--- SOURCE DATA ---

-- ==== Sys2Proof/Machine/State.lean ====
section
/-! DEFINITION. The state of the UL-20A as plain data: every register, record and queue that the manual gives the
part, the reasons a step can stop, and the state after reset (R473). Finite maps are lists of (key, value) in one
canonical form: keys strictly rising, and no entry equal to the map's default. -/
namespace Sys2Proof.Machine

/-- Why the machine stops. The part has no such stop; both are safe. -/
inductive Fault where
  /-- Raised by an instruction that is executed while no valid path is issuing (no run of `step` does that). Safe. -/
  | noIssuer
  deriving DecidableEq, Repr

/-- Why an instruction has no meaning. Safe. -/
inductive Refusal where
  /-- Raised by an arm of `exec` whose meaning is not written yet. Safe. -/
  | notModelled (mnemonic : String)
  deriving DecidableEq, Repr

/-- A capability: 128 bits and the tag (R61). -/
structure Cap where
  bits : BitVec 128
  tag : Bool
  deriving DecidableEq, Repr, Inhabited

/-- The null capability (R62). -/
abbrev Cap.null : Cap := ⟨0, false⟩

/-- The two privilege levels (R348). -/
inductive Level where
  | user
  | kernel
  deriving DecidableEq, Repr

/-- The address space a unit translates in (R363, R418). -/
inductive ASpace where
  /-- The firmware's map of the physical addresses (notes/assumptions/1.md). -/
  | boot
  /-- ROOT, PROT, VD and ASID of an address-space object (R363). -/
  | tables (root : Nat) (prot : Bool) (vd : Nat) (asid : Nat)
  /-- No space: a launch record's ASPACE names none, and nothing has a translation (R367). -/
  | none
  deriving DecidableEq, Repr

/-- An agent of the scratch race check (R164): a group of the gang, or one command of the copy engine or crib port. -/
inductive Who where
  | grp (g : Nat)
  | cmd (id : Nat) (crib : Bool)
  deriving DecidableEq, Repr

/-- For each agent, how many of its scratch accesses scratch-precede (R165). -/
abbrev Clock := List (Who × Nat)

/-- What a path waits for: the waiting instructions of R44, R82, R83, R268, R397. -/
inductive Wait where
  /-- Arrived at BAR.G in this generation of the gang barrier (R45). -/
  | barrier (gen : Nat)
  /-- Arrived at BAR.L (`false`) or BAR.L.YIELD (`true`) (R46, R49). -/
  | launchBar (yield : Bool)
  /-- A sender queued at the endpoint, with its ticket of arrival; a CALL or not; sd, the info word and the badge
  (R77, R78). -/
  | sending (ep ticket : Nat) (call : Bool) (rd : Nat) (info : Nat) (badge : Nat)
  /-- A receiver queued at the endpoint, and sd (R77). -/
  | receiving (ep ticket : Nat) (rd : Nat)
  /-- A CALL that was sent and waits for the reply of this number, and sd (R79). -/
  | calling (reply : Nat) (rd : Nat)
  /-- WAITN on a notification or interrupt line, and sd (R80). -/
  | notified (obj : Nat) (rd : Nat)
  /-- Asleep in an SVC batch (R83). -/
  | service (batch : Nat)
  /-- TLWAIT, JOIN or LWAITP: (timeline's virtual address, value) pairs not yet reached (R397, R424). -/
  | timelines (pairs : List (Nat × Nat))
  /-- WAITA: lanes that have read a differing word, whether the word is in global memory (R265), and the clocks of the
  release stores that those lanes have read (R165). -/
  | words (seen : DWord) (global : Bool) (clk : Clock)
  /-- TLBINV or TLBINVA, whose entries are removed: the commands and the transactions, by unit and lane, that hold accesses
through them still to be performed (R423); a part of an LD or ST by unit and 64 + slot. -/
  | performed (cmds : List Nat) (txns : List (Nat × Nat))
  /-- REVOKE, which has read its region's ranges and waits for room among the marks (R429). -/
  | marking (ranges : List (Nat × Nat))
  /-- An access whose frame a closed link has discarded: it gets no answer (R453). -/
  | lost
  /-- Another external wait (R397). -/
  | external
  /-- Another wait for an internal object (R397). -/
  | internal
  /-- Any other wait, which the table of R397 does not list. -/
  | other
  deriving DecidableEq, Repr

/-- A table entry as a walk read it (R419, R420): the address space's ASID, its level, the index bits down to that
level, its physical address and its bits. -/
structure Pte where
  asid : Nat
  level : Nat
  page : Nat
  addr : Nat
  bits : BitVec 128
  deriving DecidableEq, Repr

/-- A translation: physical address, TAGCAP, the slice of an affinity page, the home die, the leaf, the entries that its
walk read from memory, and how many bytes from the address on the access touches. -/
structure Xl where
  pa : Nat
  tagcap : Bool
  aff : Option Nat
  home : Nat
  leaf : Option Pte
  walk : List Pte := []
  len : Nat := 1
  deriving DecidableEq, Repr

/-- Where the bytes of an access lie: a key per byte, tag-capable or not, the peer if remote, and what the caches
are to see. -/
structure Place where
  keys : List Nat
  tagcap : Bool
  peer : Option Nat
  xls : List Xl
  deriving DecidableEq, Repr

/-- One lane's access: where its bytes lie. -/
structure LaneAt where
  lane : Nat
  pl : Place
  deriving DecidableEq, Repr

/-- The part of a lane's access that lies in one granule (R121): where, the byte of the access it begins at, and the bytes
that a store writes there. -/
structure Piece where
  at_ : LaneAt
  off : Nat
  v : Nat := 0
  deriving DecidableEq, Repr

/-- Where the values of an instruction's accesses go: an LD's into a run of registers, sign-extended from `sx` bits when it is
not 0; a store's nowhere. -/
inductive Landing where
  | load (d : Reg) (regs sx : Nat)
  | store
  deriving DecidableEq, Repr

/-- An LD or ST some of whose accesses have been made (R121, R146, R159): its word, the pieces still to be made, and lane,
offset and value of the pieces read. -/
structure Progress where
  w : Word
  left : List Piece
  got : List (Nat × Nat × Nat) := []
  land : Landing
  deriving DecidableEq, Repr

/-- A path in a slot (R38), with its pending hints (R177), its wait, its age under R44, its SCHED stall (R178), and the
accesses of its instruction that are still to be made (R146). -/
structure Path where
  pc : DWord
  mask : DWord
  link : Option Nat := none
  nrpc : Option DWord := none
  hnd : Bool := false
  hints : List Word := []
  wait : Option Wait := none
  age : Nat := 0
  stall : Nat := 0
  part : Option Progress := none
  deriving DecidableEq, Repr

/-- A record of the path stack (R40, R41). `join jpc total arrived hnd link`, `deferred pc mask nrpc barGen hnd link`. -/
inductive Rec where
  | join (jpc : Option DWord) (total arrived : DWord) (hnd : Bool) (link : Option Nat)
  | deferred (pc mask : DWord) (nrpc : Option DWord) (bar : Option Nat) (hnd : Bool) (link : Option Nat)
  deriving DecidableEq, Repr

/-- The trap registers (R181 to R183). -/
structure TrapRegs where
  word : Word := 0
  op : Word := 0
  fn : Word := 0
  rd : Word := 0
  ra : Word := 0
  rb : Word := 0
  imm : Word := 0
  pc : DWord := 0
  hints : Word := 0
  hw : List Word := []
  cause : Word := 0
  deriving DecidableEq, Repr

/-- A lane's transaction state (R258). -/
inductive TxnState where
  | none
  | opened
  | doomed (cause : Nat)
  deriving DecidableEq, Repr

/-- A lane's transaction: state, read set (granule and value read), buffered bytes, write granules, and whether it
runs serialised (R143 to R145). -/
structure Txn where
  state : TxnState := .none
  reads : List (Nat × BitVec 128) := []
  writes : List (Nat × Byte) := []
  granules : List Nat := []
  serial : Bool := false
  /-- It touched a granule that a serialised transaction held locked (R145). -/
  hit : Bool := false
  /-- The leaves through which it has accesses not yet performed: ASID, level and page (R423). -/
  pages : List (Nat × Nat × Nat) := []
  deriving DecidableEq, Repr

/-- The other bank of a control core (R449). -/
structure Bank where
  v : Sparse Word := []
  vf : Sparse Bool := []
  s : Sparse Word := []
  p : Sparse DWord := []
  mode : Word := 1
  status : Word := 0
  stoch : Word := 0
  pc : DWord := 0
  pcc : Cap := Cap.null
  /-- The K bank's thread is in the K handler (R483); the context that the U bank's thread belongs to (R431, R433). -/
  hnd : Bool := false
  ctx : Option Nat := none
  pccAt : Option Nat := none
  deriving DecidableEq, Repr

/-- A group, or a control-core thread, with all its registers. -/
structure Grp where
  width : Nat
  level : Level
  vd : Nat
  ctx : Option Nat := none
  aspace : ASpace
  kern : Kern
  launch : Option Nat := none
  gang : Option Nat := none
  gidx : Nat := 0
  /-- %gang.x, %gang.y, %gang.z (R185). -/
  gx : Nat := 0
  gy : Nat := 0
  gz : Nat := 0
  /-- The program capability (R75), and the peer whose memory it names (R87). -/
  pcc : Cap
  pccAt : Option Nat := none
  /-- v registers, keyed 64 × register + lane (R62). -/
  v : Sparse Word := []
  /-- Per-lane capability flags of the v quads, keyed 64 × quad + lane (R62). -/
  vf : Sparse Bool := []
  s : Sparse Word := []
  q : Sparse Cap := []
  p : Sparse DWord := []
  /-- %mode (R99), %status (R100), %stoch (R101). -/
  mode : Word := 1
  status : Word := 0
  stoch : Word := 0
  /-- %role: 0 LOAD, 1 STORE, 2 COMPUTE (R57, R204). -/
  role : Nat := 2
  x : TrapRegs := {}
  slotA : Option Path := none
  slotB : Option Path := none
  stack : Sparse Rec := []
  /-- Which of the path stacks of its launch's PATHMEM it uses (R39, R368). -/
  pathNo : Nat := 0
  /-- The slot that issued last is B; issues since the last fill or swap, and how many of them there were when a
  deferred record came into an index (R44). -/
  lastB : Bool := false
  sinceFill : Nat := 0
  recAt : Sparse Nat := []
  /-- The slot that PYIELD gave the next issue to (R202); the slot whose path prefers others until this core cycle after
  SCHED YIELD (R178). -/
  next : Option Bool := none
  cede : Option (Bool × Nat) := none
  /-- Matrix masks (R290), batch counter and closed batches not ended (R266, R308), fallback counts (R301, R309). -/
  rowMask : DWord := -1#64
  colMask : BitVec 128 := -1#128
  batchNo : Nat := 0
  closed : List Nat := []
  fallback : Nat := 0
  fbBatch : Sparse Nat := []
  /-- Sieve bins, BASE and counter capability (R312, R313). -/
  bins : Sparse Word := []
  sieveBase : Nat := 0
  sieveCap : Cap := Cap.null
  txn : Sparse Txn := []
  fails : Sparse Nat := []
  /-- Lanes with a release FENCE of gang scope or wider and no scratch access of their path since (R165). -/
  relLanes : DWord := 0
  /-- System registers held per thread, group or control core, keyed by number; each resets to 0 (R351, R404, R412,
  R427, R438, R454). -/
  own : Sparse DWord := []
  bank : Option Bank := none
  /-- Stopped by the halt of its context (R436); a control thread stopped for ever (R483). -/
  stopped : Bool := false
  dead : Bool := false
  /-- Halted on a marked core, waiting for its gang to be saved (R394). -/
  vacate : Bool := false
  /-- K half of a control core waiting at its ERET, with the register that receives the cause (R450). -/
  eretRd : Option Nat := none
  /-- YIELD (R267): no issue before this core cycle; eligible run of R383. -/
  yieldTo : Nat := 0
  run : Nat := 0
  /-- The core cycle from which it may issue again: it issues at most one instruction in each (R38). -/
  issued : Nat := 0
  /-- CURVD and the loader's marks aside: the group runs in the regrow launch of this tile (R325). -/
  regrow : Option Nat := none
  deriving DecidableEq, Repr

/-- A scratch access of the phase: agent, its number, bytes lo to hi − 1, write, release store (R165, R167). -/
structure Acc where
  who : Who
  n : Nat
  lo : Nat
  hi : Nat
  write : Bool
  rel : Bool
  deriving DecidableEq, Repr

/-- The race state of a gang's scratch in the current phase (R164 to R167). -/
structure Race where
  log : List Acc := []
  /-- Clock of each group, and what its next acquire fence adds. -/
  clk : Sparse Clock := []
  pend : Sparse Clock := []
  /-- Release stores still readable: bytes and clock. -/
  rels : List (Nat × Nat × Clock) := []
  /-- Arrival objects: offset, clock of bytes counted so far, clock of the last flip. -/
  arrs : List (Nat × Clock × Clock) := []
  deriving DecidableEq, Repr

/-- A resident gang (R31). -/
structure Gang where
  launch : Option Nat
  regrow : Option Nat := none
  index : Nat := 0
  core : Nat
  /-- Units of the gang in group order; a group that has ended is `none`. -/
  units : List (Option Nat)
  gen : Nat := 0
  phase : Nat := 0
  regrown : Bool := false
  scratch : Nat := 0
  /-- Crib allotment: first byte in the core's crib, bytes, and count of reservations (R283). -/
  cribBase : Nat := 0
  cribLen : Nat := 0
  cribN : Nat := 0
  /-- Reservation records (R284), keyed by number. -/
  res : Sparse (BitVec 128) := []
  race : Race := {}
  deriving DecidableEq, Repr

---
--- SOURCE DATA ---

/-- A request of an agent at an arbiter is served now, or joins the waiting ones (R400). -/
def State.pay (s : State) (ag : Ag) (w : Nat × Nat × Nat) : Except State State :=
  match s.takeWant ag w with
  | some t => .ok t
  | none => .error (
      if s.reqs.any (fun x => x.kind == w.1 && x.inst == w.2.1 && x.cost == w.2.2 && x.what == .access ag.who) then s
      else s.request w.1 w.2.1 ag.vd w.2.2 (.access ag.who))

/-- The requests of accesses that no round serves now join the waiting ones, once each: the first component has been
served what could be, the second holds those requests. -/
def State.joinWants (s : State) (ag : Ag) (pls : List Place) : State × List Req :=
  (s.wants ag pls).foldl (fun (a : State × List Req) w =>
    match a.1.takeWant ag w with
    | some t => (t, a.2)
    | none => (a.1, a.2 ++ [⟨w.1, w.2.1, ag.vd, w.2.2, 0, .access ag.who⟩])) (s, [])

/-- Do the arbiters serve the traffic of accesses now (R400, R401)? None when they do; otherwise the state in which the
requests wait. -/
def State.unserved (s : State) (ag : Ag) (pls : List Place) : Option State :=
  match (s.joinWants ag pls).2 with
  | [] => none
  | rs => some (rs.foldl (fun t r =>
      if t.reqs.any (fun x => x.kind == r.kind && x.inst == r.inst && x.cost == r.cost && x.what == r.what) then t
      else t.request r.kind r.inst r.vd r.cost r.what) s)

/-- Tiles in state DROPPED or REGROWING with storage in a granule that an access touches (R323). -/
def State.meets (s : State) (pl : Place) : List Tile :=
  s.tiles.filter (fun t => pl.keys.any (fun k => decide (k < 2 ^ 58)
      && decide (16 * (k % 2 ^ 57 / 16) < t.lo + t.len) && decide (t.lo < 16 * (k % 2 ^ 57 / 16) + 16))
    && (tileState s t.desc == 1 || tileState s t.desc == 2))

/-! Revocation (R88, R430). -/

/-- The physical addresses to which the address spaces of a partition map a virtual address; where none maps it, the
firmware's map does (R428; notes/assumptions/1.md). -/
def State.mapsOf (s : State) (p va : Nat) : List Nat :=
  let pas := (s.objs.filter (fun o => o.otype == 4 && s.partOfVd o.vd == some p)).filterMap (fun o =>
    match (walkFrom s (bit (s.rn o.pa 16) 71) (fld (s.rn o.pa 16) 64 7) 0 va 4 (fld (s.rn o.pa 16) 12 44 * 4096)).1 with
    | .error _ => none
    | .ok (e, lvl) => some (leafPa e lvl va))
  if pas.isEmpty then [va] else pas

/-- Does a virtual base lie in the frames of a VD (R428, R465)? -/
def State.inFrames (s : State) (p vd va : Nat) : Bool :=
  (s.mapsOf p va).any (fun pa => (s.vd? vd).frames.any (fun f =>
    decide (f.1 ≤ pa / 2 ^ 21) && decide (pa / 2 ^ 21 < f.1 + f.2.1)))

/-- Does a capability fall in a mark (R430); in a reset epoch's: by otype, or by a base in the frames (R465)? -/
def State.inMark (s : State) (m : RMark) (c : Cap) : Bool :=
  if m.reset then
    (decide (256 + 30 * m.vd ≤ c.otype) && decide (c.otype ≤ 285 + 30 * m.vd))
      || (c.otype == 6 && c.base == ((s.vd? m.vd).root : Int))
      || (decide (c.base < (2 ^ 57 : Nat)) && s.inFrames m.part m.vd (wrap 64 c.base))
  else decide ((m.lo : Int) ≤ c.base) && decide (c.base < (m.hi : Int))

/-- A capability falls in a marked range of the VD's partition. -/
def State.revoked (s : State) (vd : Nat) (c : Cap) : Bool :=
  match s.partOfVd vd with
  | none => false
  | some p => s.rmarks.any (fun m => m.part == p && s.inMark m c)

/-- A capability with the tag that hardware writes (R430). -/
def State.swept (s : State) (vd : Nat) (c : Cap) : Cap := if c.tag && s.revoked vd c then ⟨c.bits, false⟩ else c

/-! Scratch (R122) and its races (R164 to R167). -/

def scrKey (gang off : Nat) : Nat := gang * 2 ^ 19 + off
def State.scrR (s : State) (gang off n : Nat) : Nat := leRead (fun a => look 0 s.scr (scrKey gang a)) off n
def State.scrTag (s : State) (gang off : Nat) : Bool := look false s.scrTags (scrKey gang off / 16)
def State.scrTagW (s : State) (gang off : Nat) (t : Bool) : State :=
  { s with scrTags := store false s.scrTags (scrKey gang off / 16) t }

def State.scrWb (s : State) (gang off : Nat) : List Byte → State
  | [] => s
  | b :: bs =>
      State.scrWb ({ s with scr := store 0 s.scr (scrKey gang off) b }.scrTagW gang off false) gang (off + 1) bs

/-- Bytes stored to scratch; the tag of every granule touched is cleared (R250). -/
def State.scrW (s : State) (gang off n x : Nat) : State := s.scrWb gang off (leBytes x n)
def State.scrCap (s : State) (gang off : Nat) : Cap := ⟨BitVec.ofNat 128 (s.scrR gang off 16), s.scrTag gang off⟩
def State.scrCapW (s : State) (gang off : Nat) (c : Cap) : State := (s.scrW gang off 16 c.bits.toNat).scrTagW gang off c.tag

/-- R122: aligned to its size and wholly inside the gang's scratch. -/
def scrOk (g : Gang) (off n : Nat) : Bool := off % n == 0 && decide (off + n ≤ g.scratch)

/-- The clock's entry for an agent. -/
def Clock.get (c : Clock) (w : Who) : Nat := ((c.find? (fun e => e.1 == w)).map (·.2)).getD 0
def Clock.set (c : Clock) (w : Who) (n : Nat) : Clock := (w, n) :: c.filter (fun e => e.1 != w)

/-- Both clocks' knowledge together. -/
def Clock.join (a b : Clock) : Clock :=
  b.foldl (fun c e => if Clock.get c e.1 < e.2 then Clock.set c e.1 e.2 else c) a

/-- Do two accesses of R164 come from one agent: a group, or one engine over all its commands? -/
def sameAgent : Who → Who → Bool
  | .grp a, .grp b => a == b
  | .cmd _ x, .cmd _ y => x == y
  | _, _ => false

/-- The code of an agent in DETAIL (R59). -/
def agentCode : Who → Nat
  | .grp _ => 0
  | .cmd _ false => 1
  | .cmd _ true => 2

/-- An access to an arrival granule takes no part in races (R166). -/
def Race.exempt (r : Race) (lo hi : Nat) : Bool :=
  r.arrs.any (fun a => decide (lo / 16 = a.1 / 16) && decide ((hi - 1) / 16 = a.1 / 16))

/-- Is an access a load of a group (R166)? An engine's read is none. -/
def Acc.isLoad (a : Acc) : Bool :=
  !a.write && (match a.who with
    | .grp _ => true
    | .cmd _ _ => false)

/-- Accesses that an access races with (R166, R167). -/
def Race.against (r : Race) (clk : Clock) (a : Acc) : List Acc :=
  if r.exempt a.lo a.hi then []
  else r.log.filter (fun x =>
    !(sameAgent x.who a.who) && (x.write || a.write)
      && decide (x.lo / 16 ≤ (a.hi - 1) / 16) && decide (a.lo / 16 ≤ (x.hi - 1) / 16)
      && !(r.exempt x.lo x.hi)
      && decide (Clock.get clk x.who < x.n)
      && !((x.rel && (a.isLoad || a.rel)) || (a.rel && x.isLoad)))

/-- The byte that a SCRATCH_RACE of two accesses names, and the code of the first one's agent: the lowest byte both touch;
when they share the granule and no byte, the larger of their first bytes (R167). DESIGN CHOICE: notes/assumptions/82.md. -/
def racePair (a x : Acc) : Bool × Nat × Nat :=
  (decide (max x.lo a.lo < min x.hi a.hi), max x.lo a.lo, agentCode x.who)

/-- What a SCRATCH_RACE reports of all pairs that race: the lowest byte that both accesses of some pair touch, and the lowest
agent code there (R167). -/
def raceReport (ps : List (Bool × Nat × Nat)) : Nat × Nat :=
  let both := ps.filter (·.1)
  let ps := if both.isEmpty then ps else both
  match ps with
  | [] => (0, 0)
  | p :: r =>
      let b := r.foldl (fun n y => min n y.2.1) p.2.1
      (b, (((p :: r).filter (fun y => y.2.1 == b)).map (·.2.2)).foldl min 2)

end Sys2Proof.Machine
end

---

> **TASK STATEMENT**: Copy all lines from the data that hold the word "reply".

> **RESULT**:
  /-- A CALL that was sent and waits for the reply of this number, and sd (R79). -/
  | calling (reply : Nat) (rd : Nat)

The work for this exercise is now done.